- [PROBLEM TO SOLVE]: The answer must be an exact reproduction of the lines from the start of the records below through the line containing "coefficients by [v][u]", and nothing more.
==========
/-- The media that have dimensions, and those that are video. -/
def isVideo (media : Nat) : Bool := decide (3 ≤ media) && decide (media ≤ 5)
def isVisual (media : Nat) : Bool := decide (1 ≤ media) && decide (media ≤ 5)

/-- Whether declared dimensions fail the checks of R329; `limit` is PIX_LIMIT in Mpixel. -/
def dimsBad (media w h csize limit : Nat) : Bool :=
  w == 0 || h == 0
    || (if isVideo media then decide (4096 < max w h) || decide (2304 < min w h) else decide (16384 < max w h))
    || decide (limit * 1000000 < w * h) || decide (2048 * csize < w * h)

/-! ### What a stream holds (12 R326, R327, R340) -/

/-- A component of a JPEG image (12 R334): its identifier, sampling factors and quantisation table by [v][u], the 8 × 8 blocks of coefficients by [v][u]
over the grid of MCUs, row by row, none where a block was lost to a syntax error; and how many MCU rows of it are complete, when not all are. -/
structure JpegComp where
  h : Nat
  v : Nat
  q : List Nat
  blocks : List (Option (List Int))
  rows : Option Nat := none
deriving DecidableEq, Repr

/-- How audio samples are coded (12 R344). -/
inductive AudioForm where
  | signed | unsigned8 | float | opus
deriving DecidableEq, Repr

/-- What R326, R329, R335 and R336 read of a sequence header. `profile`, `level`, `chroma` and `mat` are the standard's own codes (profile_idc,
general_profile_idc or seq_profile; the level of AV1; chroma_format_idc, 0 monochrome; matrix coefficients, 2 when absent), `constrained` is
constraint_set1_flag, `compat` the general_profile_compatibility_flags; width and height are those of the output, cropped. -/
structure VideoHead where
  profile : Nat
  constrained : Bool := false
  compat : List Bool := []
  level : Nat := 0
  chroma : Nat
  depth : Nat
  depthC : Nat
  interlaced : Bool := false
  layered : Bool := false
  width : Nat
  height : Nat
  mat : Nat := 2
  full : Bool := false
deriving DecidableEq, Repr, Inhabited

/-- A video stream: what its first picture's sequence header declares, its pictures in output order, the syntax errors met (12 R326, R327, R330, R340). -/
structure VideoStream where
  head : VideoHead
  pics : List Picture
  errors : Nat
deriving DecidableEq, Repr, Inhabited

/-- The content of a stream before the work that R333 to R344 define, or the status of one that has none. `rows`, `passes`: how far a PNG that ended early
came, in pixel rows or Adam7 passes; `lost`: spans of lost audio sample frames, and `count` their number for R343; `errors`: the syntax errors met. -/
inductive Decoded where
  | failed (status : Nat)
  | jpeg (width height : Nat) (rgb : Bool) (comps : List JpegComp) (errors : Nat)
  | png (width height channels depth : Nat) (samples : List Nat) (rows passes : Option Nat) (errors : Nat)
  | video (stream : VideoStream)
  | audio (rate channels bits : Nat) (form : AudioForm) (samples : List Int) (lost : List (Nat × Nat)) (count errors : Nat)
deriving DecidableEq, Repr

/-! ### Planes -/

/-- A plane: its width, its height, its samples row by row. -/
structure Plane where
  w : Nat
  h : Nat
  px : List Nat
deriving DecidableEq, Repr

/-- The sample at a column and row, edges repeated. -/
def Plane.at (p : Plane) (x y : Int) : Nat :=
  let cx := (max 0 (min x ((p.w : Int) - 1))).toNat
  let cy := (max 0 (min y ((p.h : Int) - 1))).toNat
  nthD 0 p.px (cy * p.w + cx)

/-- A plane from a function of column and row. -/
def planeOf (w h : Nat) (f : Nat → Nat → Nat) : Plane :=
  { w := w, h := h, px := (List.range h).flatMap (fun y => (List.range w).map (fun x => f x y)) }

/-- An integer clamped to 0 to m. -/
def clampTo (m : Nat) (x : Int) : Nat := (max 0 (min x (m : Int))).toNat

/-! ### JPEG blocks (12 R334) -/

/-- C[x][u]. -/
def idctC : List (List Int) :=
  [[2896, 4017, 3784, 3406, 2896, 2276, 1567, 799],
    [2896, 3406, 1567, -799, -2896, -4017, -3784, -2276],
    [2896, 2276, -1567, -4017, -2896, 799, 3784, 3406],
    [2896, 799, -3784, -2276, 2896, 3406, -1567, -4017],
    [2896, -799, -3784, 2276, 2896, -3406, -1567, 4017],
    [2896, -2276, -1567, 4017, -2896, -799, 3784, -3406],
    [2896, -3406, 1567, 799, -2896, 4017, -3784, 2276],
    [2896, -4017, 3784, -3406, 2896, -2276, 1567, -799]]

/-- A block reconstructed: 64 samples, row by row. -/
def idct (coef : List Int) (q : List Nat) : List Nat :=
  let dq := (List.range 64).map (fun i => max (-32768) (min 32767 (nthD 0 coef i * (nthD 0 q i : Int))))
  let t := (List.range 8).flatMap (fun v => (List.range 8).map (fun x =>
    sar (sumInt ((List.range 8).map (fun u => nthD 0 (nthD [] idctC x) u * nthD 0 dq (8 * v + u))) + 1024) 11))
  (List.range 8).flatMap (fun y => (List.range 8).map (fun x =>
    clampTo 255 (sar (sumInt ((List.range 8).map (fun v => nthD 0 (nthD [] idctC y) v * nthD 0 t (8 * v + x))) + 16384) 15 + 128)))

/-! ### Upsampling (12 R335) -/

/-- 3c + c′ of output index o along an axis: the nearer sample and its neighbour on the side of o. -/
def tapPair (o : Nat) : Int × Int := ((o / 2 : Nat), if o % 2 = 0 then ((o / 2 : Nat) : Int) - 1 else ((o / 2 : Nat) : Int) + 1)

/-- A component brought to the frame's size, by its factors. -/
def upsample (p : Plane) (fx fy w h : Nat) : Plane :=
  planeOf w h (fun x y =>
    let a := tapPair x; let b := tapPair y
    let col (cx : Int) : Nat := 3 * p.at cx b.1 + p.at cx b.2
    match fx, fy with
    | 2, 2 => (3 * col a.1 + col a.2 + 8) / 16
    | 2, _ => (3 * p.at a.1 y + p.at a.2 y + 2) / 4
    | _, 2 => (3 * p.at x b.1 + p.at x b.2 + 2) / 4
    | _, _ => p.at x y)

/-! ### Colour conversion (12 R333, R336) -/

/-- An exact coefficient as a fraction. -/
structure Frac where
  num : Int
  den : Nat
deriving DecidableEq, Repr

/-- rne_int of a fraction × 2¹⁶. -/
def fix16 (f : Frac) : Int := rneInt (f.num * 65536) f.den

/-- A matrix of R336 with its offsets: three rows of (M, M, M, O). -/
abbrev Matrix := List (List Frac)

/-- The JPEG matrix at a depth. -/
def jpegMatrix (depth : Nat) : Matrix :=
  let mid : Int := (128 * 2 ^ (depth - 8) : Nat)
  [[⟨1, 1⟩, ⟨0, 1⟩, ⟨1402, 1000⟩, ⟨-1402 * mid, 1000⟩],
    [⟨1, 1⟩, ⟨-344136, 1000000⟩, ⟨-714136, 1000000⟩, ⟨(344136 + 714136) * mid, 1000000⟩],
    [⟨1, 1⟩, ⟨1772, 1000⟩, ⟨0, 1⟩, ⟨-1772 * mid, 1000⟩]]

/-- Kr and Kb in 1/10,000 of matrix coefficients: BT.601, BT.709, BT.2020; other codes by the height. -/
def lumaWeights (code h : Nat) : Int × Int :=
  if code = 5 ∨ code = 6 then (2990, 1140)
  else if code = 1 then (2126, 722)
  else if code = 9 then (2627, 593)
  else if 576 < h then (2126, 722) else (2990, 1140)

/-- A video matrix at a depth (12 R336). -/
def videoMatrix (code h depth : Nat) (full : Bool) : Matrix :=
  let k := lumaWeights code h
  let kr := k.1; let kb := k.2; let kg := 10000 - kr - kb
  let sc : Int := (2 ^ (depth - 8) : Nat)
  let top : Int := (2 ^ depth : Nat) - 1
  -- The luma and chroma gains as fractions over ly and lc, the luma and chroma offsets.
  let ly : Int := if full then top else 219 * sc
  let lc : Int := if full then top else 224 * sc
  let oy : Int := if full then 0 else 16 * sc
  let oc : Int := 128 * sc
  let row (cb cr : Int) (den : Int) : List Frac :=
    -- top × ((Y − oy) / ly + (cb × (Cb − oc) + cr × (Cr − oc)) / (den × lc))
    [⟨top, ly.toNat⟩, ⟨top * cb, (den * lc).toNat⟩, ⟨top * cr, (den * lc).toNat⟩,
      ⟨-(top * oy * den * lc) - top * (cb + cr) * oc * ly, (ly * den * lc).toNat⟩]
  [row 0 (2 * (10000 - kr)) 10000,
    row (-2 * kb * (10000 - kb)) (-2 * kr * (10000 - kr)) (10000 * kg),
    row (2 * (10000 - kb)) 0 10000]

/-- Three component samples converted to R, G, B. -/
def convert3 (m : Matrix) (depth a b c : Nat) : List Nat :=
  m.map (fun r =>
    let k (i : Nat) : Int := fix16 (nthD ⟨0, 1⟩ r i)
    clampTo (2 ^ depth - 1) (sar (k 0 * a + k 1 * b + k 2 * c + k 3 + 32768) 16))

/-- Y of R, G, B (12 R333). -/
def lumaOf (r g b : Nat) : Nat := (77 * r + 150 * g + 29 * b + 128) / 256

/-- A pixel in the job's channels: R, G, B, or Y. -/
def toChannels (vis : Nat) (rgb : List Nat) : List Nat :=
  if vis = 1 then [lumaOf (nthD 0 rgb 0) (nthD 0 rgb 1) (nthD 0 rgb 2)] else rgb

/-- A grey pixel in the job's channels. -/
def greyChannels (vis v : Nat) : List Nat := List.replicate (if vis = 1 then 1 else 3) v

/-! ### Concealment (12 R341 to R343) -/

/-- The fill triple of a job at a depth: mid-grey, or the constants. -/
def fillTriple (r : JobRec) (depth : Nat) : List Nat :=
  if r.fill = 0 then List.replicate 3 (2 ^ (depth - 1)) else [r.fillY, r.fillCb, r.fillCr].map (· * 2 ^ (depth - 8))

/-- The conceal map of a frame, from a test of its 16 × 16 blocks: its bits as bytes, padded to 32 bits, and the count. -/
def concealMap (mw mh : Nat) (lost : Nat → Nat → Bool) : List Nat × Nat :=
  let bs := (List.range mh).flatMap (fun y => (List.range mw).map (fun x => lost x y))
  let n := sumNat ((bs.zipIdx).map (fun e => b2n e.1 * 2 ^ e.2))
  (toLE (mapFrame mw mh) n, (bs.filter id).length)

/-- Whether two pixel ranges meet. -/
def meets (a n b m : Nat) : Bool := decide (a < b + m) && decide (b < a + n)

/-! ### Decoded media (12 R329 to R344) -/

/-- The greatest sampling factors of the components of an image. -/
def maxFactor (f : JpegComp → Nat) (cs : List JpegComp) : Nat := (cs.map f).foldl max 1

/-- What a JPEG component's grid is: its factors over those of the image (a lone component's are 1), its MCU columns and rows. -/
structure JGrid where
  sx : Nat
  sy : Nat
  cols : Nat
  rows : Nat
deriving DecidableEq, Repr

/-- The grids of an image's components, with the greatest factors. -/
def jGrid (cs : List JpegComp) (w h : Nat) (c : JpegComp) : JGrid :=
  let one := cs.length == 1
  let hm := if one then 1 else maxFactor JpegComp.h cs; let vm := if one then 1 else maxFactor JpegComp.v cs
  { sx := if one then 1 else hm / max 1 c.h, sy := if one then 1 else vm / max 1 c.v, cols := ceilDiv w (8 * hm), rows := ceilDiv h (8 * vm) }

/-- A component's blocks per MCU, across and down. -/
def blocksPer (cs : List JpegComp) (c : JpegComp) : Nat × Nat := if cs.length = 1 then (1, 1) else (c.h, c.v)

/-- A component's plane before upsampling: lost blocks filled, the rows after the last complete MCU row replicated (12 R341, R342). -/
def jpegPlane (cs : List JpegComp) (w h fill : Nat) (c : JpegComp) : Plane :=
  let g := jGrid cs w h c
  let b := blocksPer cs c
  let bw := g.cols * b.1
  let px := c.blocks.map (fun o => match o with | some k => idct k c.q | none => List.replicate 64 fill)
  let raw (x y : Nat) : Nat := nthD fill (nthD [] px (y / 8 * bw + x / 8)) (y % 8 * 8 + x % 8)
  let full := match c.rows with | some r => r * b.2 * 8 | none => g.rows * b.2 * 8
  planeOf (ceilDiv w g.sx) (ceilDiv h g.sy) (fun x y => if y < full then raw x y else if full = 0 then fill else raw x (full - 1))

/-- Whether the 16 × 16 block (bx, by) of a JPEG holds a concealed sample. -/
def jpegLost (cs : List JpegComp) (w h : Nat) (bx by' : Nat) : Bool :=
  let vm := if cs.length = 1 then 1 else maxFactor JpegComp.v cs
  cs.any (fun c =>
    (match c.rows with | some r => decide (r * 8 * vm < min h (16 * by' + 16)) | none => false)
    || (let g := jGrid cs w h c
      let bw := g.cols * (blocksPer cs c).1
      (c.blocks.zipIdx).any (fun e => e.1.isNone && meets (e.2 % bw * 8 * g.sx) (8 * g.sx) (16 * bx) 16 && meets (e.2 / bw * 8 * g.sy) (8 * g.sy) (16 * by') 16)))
==========
- [RESPONSE TO THIS TASK]:
/-- The media that have dimensions, and those that are video. -/
def isVideo (media : Nat) : Bool := decide (3 ≤ media) && decide (media ≤ 5)
def isVisual (media : Nat) : Bool := decide (1 ≤ media) && decide (media ≤ 5)

/-- Whether declared dimensions fail the checks of R329; `limit` is PIX_LIMIT in Mpixel. -/
def dimsBad (media w h csize limit : Nat) : Bool :=
  w == 0 || h == 0
    || (if isVideo media then decide (4096 < max w h) || decide (2304 < min w h) else decide (16384 < max w h))
    || decide (limit * 1000000 < w * h) || decide (2048 * csize < w * h)

/-! ### What a stream holds (12 R326, R327, R340) -/

/-- A component of a JPEG image (12 R334): its identifier, sampling factors and quantisation table by [v][u], the 8 × 8 blocks of coefficients by [v][u]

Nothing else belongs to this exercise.